Italy Puts Senior Bonds in Line for Losses Like Germany

Italy is set to put senior unsecured bank bonds in line for losses, following Germany’s lead with a law that facilitates writedowns to prevent taxpayer bailouts.

The Treasury in Rome will soon amend the order in which a failed lender’s capital will be written off, giving corporate and bank deposits preference over senior bonds, according to a new law implementing the European Union’s Bank Recovery and Resolution Directive. Senior bonds would be wiped out right after equity and subordinated debt, according to the law.

The 28-nation EU introduced rules requiring that bank creditors share the losses of failing banks instead of taxpayers who ended up as paymasters in the European debt crisis. Countries including Germany and Italy now have to amend local laws to remove practical obstacles that could stop them from making creditors take the hit should the time come.

“Changing the law would ensure the Italian banks’ bonds could be written down while deposits are protected,” said John Raymond, an analyst at CreditSights Inc. in London. “A German-style solution makes sense.”

The new Italian law was approved by the lower house July 2 and the Treasury will implement it by decree in the coming months. The German legislation has been under discussion in parliament since June.

Germany and Italy currently give senior bonds the same priority as deposits and other liabilities needed to carry out critical functions. That leaves regulators open to legal challenge if they impair senior bondholders while leaving depositors intact, which may hinder resolution.

Italy’s Approach

Italy’s law differs from the German draft in that it promotes deposits rather than subordinating the senior bonds. That might help it circumvent an objection the Bundesbank made to the German law, that subordination might make senior unsecured bonds ineligible for repurchase agreements with the European Central Bank, according to HSBC Holdings Plc analysts Frank Will and Ivan Zubo.

On top of EU rules, the world’s biggest banks will need to issue more instruments that can be written off to allow them to fail without needing public funds and without wrecking the financial system. The global Financial Stability Board proposed they have total loss-absorbing capacity, or TLAC, equivalent to as much as a fifth of their risk-weighted assets from 2019 at the earliest.

The cost of issuing new securities has prompted a search for alternatives, including ways of writing down senior notes outside of bankruptcy. Jurisdictions such as the U.K., the U.S. and Switzerland sidestep the problem by organizing their banks as holding companies that own a group of operating companies.

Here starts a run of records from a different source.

/-- A later access to a poisoned tile is counted (R210). -/
def State.countHit (s : State) (e : AccErr) : State :=
  match e with
  | .poison _ => s.addF Csr.migPoison_HITS 1
  | .access _ => s

/-! ## Events (R264) -/

/-- Send an event; it is dropped and counted when the port is not UP (R239). -/
def State.sendEvent (s : State) (e : Event) : State :=
  if s.getF (Csr.hlStatus_STATE e.port) = 3 then { s with events := s.events ++ [e] }
  else s.addF (Csr.hlEvtDrop_COUNT e.port) 1

/-! ## Error records (R384 to R390) -/

/-- The content of an error record. -/
structure Rec where
  type : Nat
  sev : Nat
  part : Nat
  kind : Nat
  unit : Nat
  ctx : Nat
  addr : Nat
  detail : List (Nat × Nat)
deriving DecidableEq, Repr

/-- DETAIL (R387): each field (size, value) aligned to its own size. -/
def packDetail (pos : Nat) (fs : List (Nat × Nat)) : List Byte :=
  match fs with
  | [] => []
  | (n, v) :: r =>
    let al := if n ≤ 8 then n else 1
    let pad := (al - pos % al) % al
    List.replicate pad 0 ++ leBytes n v ++ packDetail (pos + pad + n) r

/-- Key of the withheld count of a record type and unit. -/
def withheldKey (r : Rec) : Nat := (r.type * 256 + r.kind) * 65536 + r.unit

/-- The 64 bytes of a record (R386). -/
def recBytes (r : Rec) (flags seq time count : Nat) : List Byte :=
  leBytes 2 r.type ++ leBytes 1 r.sev ++ leBytes 1 flags ++ leBytes 4 seq ++ leBytes 8 time ++
  leBytes 1 r.part ++ leBytes 1 r.kind ++ leBytes 2 r.unit ++ leBytes 2 r.ctx ++ leBytes 2 count ++
  leBytes 8 r.addr ++ (packDetail 0 r.detail ++ List.replicate 32 0).take 32

/-- The eight words of 64 bytes written at register addresses `f 0` to `f 7`. -/
def State.writeRecWords (s : State) (f : Nat → Nat) (bs : List Byte) : State :=
  (List.range 8).foldl (fun t w => t.wr (f w) (BitVec.ofNat 64 (fieldAt bs (8 * w) 8))) s

/-- An ERR_RING event of ring `ring` (0 device, 1 + p partition), announcing its WR (R390). -/
def State.ringEvent (s : State) (ring : Nat) : State :=
  match ring with
  | 0 => s.sendEvent ⟨s.mgmtPort, 4, 255, 0, s.getF Csr.errDevWr_WR, 0⟩
  | p + 1 => s.sendEvent ⟨s.getF (Csr.sysPartCfg_EVT_PORT p), 4, p, 0, s.getF (Csr.errPartWr_WR p), 0⟩

/-- The timer state of a ring. -/
def State.ring (s : State) (ring : Nat) : RingTimer := s.ringTimer.get (fun _ => RingTimer.quiet) ring

/-- The state with a ring's timer replaced. -/
def State.setRing (s : State) (ring : Nat) (t : RingTimer) : State :=
  { s with ringTimer := s.ringTimer.put (fun _ => RingTimer.quiet) ring t }

/-- Notify of a record just written to a ring (R390). -/
def State.notifyRing (s : State) (ring sev : Nat) : State :=
  if 1 ≤ sev then (s.ringEvent ring).setRing ring ⟨true, false⟩
  else if (s.ring ring).recent then s.setRing ring ⟨true, true⟩
  else (s.ringEvent ring).setRing ring ⟨true, false⟩

/-- Write a record into the device ring (R384). -/
def State.devRecord (s : State) (r : Rec) (flags count : Nat) : State :=
  let n := s.getF Csr.errDevWr_WR
  let s1 := s.writeRecWords (Csr.errDrecW (n % 4096))
    (recBytes r flags n (s.rd Csr.clkTime).toNat count)
  let s2 := s1.setF Csr.errDevWr_WR (n + 1)
  let s3 := if s.getF Csr.errCtrl_ALERT_MIN ≤ r.sev then s2.setF Csr.errStatus_ALERT 1 else s2
  s3.notifyRing 0 r.sev

/-- Write a record into the ring of partition `p` (R384). -/
def State.partRecord (s : State) (p : Nat) (r : Rec) (flags count : Nat) : State :=
  let n := s.getF (Csr.errPartWr_WR p)
  let s1 := s.writeRecWords (Csr.errPrecW p (n % 1024))
    (recBytes r flags n (s.rd Csr.clkTime).toNat count)
  (s1.setF (Csr.errPartWr_WR p) (n + 1)).notifyRing (p + 1) r.sev

/-- The capture of the first DEVICE_FATAL record (R392, R400). -/
def State.captureFatal (s : State) (r : Rec) : State :=
  if s.flag Csr.errFatal_VALID then s
  else s.setFs [(Csr.errFatal_TYPE, r.type), (Csr.errFatal_UNIT_KIND, r.kind), (Csr.errFatal_UNIT, r.unit),
    (Csr.errFatal_VALID, 1)]

/-- Write one occurrence of a record into the device ring (`dev`) and a partition's ring (`part`),
device ring first; withheld occurrences of the type and unit are added to COUNT (R385, R389). Each copy of a pair
says that the other exists, a single record says nothing (DEDUCED from R385, R213 and the example of R400,
notes/assumptions/34.md). -/
def State.record (s : State) (dev : Bool) (part : Option Nat) (r : Rec) : State :=
  let held := s.withheld.get (fun _ => 0) (withheldKey r)
  let s0 := { s with withheld := s.withheld.put (fun _ => 0) (withheldKey r) 0 }
  let s1 := s0.addF (Csr.errSevCount_COUNT r.sev) 1
  let count := min (held + 1) 65535
  let sup := if held = 0 then 0 else 4
  let target := part.filter (fun p => s.partOn p)
  let toDev := dev || (part.isSome && target.isNone) || (part.isNone && !dev)
  let both := toDev && target.isSome
  let s2 := if toDev then s1.devRecord r (2 * both.toNat + sup) count else s1
  match target with
  | some p => s2.partRecord p r (both.toNat + sup) count
  | none => s2

/-- An occurrence that a rate limit withholds (R389). -/
def State.withhold (s : State) (r : Rec) : State :=
  let n := s.withheld.get (fun _ => 0) (withheldKey r)
  { s with withheld := s.withheld.put (fun _ => 0) (withheldKey r) (n + 1) }

/-- A record of type D: the device ring only. -/
def State.recordD (s : State) (type sev kind unit : Nat) (detail : List (Nat × Nat)) : State :=
  s.record true none ⟨type, sev, 255, kind, unit, 0xFFFF, 0, detail⟩

/-- A record of type P: the ring of the partition, or the device ring for a unit of no enabled partition. -/
def State.recordP (s : State) (p : Option Nat) (type sev kind unit ctx addr : Nat)
    (detail : List (Nat × Nat)) : State :=
  s.record false p ⟨type, sev, p.getD 255, kind, unit, ctx, addr, detail⟩

/-- A record of type D+P: both rings. -/
def State.recordDP (s : State) (p : Option Nat) (type sev kind unit : Nat) (detail : List (Nat × Nat)) : State :=
  s.record true p ⟨type, sev, p.getD 255, kind, unit, 0xFFFF, 0, detail⟩

/-- Is a device-scope policy armed (R395); `id` from 1. -/
def State.devArmed (s : State) (id : Nat) : Bool := bitOf (s.getF Csr.errPolicy_ARMED) (id - 1)

/-- Is a partition-scope policy armed in partition `p`. -/
def State.partArmed (s : State) (p id : Nat) : Bool := bitOf (s.getF (Csr.errPartPolicy_ARMED p)) (id - 1)

/-- Poison a tile and write its record (R210); `waiters` requests were waiting on it. -/
def State.poisonTile (s : State) (tk waiters : Nat) : State :=
  let e := s.tile tk
  let p := tk / 16777216 / 1048576
  let oi := tk / 16777216 % 1048576
  let t := tk % 16777216
  let base := match s.obj (objKey p oi) with
    | some o => o.base
    | none => 0
  let s1 := s.setTile tk { e with poison := true }
  let s2 := s1.addF Csr.migPoison_TILES 1
  let unit := if e.sram then e.slice else e.homeCh
  let frame := if e.sram then e.sframe else e.homeFrame
  s2.recordP (some p) 0x0201 2 (if e.sram then 12 else 2) unit 0xFFFF (base + t * 65536)
    [(4, oi), (4, t), (1, e.sram.toNat), (1, unit), (4, frame), (2, waiters)]

end Sys2Proof.Machine
end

‘Structurally Subordinated’

Bonds issued by the holding companies are “structurally subordinated,” meaning they can take losses without involving the operating company. This avenue isn’t available for some continental banks like Deutsche Bank AG and UniCredit SpA, which could therefore benefit from the legislation in their home countries.

UniCredit’s Chief Executive Officer Federico Ghizzoni said the Italian law would make it easier for his bank to meet the FSB’s TLAC requirement.

“The government is working on a decree or proposal that should give preference to all deposits before senior bonds,” Ghizzoni said in an analyst call Aug. 5. “If this goes through -- there is already a consultation paper around so it’s not just an idea -- we would be in a very safe position.”

Still, as Italian banks often sell individual savers their senior bonds, the attempt to impair them is politically problematic, according to Stefano del Punta, chief financial officer of Intesa Sanpaolo SpA, Italy’s second-largest lender.

Even now, regulators are concerned that laws should be written in a way that avoids the possibility they might face legal challenge in dealing with a crippled bank.

International and European legislation “doesn’t clarify how other deposits rank with respect to senior unsecured bonds,” said Waleed El-Amir, UniCredit’s head of group strategic funding. “By failing to explicitly delineate, some parties believe that this could leave regulators open to legal challenge when they exercise the bail-in tool.”